The CDC asked the Department of Homeland Security to bar him from flying back into the United States, and for the first time in 44 years used its quarantine power to order him into isolation should he return.

Speaker flew to Canada and persuaded a border inspector to let him cross back into the United States despite being on a watch list. He surrendered to medical authorities in New York.

But on Tuesday, the CDC and the hospital where Speaker is being treated in Denver, National Jewish Medical and Research Center, announced that Speaker actually has multidrug-resistant tuberculosis. Unlike the more severe type, this type of TB can be treated with some drugs, and its survival rate is twice as high as that of the extensively drug-resistant strain, though still far lower than normal TB.

Speaker's doctors have postponed lung surgery scheduled for this month. They said at an afternoon news conference they were optimistic for both him and any patients he may have exposed to the disease in his flights.

"These new tests results are good news for Mr. Speaker, " said Dr. Charles Daley. "If someone has been infected by Mr. Speaker, we now have some drugs available to try to prevent them from developing TB."

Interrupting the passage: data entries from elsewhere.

/-- JIG_COMPUTE for cycle `c` (R174): after the conversion at T_c+1 has arrived, in R174's order. One that comes after
its boundary changes nothing but the Gauge's rate steer (R175). Log: DESIGN CHOICE 7. -/
def execJigCompute (c : Nat) (ms : List LoopMeas) (voltA voltB : BitVec 16) (s : State) : Result :=
  let j := s.fab.jig
  if ¬ s.fabUp ∨ j.arrived ≠ (c, s.nsub) ∨ j.done = some (c + 2) then .next s
  else
    let s := (s.advance ((c + 1) * Config.cycleTime)).discipline
    if (c + 2) * Config.cycleTime < s.now then .next s
    else
      let s := s.takeCommits
      let s := (s.trackFilter 0 voltA.toNat).trackFilter 1 voltB.toNat
      let s := (List.range 4).foldl (fun s e => s.commonMode e) s
      let s := (List.range 176).foldl (fun s l => s.loopStep ms l) s
      let s := (List.range 4).foldl (fun s e =>
        let cells := s.activeCells e
        (engineLoops e).foldl (fun s l => s.output cells l) s) s
      .next (s.setJig { s.fab.jig with done := some (c + 2) })

/-! ### The cycle boundary (R174, R175) -/

/-- round(65,535 × √(P ÷ R_h) ÷ 12 mA), of an output in units of 2^-20 uW and R_h in 0.01 Ohm (R170). -/
def dacCode (p rh : Nat) : Nat := (isqrt (4 * p * 65535 * 65535 * 100 / (uW * rh * 144)) + 1) / 2

/-- A heater's code applied. -/
def State.applyCode (s : State) (l : Nat) : State :=
  if s.unsafeBlock (21 + l / 88) then s
  else
    let x := s.loop l
    let code := dacCode x.out (s.rh l)
    (s.setLoop l { x with code := code }).wr (ED.CH_READ.VALUE (l / 88) (128 * (l / 44 % 2) + l % 44)) code

/-- A PARKED ring that has a target is relocked (R187): one that RESET has brought out of FAULT.
Log: DEDUCED 69. -/
def State.unpark (s : State) (l : Nat) : State :=
  match s.ringTarget l with
  | some k => if s.ringSt l = rgParked ∧ (s.loop l).due.isNone then s.relock l k else s
  | none => s

/-- A decision or a waiting command of a loop takes effect. Log: DEDUCED 69. -/
def State.fireLoop (s : State) (l : Nat) : State :=
  if s.loopFrozen l then s
  else
    let s := match (s.loop l).due with | some d => s.fireDue l d | none => s.unpark l
    match (s.loop l).cmd with | some c => s.fireCmd l c | none => s

/-- The calibrated ring put into HOLD at the second boundary after B is LOCKED (R244). -/
def State.calHold (s : State) (k : Nat) : State :=
  match s.fab.cal.opt with
  | none => s
  | some x =>
    match x.loop with
    | none => s
    | some l =>
      match ringOf l with
      | none => s
      | some (p, r) =>
        let b := loopOf p 8
        let n := s.indexOf p r
        if ¬ x.held ∧ n = some (s.bFor p) ∧ s.ringSt b = rgLocked ∧ (s.loop b).lockedAt / Config.cycleTime + 2 ≤ k then
          let s := { s with fab := { s.fab with cal := { s.fab.cal with opt := some { x with held := true } } } }
          if s.ringSt l = rgFault ∨ s.ringSt l = rgHold then s else s.ringTo l rgHold
        else s

/-- JIG_CYCLE_BOUNDARY at T_k. -/
def execJigCycleBoundary (k : Nat) (s : State) : Result :=
  let j := s.fab.jig
  let seen := match j.edge with | some m => decide (k ≤ m) | none => false
  if !s.fabUp || seen then .next s
  else
    let s := (s.advance (k * Config.cycleTime)).bump TIO.PTRIG_STAT.JIG_CYCLES
    let first := j.since.getD k
    let s := (s.setJig { j with since := some first, edge := some k }).takeSteer
    let s :=
      if j.done = some k then
        let s := (List.range 176).foldl (fun s l => s.applyCode l) s
        (List.range 176).foldl (fun s l => s.fireLoop l) s
      else if first + 2 ≤ k then
        ((s.bump JIG.COUNTS.OVERRUN).count ctrFtd 0x042 0).raise JIG.EVENT.OVERRUN
      else s
    .next (s.calHold k)

/-! ### The ring table's rows (R187) -/

/-- One decision that the last computation made takes effect at its boundary. -/
def State.ringEvent (s : State) (l : Nat) (d : Due) : State :=
  match s.fab.jig.done with
  | none => s
  | some k =>
    if ¬ s.fabUp ∨ s.loopFrozen l ∨ (s.loop l).due ≠ some d ∨ k * Config.cycleTime < s.now then s
    else (s.advance (k * Config.cycleTime)).fireDue l d

/-- RING_JUMP_DONE. -/
def execRingJumpDone (l : Fin 176) (s : State) : Result := .next (s.ringEvent l .jumpDone)

/-- RING_LOCK. -/
def execRingLock (l : Fin 176) (s : State) : Result := .next (s.ringEvent l .lock)

/-- RING_CAPTURE_LIMIT. -/
def execRingCaptureLimit (l : Fin 176) (s : State) : Result := .next (s.ringEvent l .capLimit)

/-- RING_UNLOCK. -/
def execRingUnlock (l : Fin 176) (s : State) : Result := .next (s.ringEvent l .unlock)

/-- RING_WINDOW_FAIL. -/
def execRingWindowFail (l : Fin 176) (s : State) : Result := .next (s.ringEvent l .winFail)

/-- RING_CLAMP_FAULT. -/
def execRingClampFault (l : Fin 176) (s : State) : Result := .next (s.ringEvent l .clampFault)

/-! ### Channel faults (R168, R187, R257) -/

/-- A channel of a loop has failed: the ring goes to FAULT, and a run that calibrates it is ABORTED.
Log: DEDUCED 76. -/
def State.channelFault (s : State) (monitor : Bool) (l : Nat) : State :=
  let j := s.fab.jig
  let s := if j.faulty.contains (monitor, l) then s else s.setJig { j with faulty := j.faulty ++ [(monitor, l)] }
  let s := match s.fab.cal.opt with
    | some x => if x.loop = some l then s.calAbortOpt 0 else s
    | none => s
  if s.ringSt l = rgFault then s else s.enterFault l

/-- HEATER_COMPLIANCE: a heater channel at compliance for three cycles in a row. -/
def execHeaterCompliance (l : Fin 176) (s : State) : Result :=
  if ¬ s.fabUp then .next s
  else
    let d := l.val / 88
    let s := ((s.wr (ED.STATUS.DAC_FAULT d) 1).bump (ED.COUNTS.COMPLIANCE d)).raise (ED.EVENT.DAC_FAULT d)
    .next (s.channelFault false l)

/-- MONITOR_CHANNEL_FAULT: the monitor of a loop fails its self-test. -/
def execMonitorChannelFault (l : Fin 176) (s : State) : Result :=
  if ¬ s.fabUp then .next s
  else
    let d := l.val / 88
    let s := (s.wr (ED.STATUS.AMP_FAULT d) 1).raise (ED.EVENT.AMP_FAULT d)
    .next (s.channelFault true l)

/-! ### Takeovers and mislock counts (R192, R193) -/

/-- TAKEOVER_RELEASE: the second cycle boundary after the covered ring locked. Log: DESIGN CHOICE 23. -/
def execTakeoverRelease (p : Fin 16) (s : State) : Result :=
  let j := s.fab.jig
  match Tbl.look j.release p with
  | none => .next s
  | some k =>
    if ¬ s.fabUp ∨ ¬ j.takeovers.contains p.val then .next s
    else
      let s := s.advance ((k + 2) * Config.cycleTime)
      let s := s.setJig { s.fab.jig with takeovers := s.fab.jig.takeovers.filter (· != p.val), release := Tbl.del s.fab.jig.release p }
      let s := { s with fab := { s.fab with recable := { s.fab.recable with repl := Tbl.del s.fab.recable.repl p } } }
      .next (s.setBFor p 15)

/-- Ten seconds. -/
def tenSeconds : Nat := Config.ns 10000000000

/-- MISLOCK_COUNT_RESET at instant `t`, after 10 s spent in LOCKED. -/
def execMislockCountReset (l : Fin 176) (t : Nat) (s : State) : Result :=
  let x := s.loop l
  if ¬ s.fabUp ∨ s.ringSt l ≠ rgLocked ∨ max s.now t < x.lockedAt + tenSeconds then .next s
  else .next (((s.advance t).setLoop l { x with mis := 0 }).wr (JIG.L_STAT.MISLOCKS l) 0)

/-! ### JIG.L_CMD (R187) -/

/-- A command to the loop that the requester's L_SEL names: it takes effect at the next cycle boundary; one that the
present state does not allow is refused. Log: DEDUCED 69. -/
def State.ringCommand (s : State) (b : Bank) (c : RingCmd) : State :=
  let l := s.rd (JIG.L_SEL.LOOP b.num)
  if 176 ≤ l then s
  else if s.cmdAllowed l c then s.setLoop l { s.loop l with cmd := some c }
  else s.raise JIG.EVENT.CFG_ERR

/-- L_CMD_HOLD. -/
def execLCmdHold (b : Bank) (s : State) : Result := .next (s.ringCommand b .hold)

/-- L_CMD_RELEASE. -/
def execLCmdRelease (b : Bank) (s : State) : Result := .next (s.ringCommand b .release)

/-- L_CMD_JUMP. -/
def execLCmdJump (b : Bank) (s : State) : Result := .next (s.ringCommand b .jump)

/-- L_CMD_SWEEP. -/
def execLCmdSweep (b : Bank) (s : State) : Result := .next (s.ringCommand b .sweep)

/-- L_CMD_RESET. -/
def execLCmdReset (b : Bank) (s : State) : Result := .next (s.ringCommand b .reset)

/-! ### Coefficients (R184, R185) -/

/-- A software write of L_GAIN or L_DITH. -/
def State.writeCoef (s : State) (l : Nat) (dith : Bool) (v : Nat) : State :=
  let st := s.ringSt l
  if 176 ≤ l then s
  else if st ≠ rgParked ∧ st ≠ rgHold ∧ st ≠ rgFault then
    (s.bump JIG.COUNTS.COEF_REFUSED).raise JIG.EVENT.COEF_REFUSED
  else if dith then
    if v % 65536 = 0 then s.raise JIG.EVENT.CFG_ERR
    else (s.wr (JIG.L_DITH.AMP l) v).wr (JIG.L_DITH.PHI l) (v / 65536)
  else (s.wr (JIG.L_GAIN.KI l) v).wr (JIG.L_GAIN.KP l) (v / 65536)

/-- Bit e of a mask commits engine e's shadow bank, from the next computation on. -/
def State.cmatCommitCmd (s : State) (m : Nat) : State := s.setJig { s.fab.jig with cmat := s.fab.jig.cmat ||| m }

/-- CMAT_COMMIT. -/
def execCmatCommit (engines : BitVec 4) (s : State) : Result := .next (s.cmatCommitCmd engines.toNat)

/-- Bit e of a mask copies engine e's active bank into its shadow. -/
def State.cmatCopyCmd (s : State) (m : Nat) : State :=
  (List.range 4).foldl (fun s e => if bitOf m e then s.cmatCopy e else s) s

/-- CMAT_COPY. -/
def execCmatCopy (engines : BitVec 4) (s : State) : Result := .next (s.cmatCopyCmd engines.toNat)

end Sys2Proof.Machine
end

The CDC said it will not know until at least the end of the month whether anyone was infected by Speaker, and defended its handling of the case. It said the public health protocols on handling extensively and multiple drug-resistant cases are identical.

Medical officials say they are not certain why the initial test showed the more virulent form, but warned that tuberculosis testing is an imperfect process. "This discordance among results happens all the time in laboratories, " Daley said.

Fast Facts:

Testing time line

March: Tests on Andrew Speaker at an Atlanta hospital show he has multidrug-resistant tuberculosis, or MDR TB.

May 22: CDC tests show that Speaker has the most drug-resistant form of TB, XDR.

Early June: National Jewish tests Speaker after he arrives in Denver, using three different, fresher samples and another testing technique. Those tests find him to have the milder multidrug-resistant TB. The CDC replicates those results with remnants of its original sample and agrees with the new diagnosis.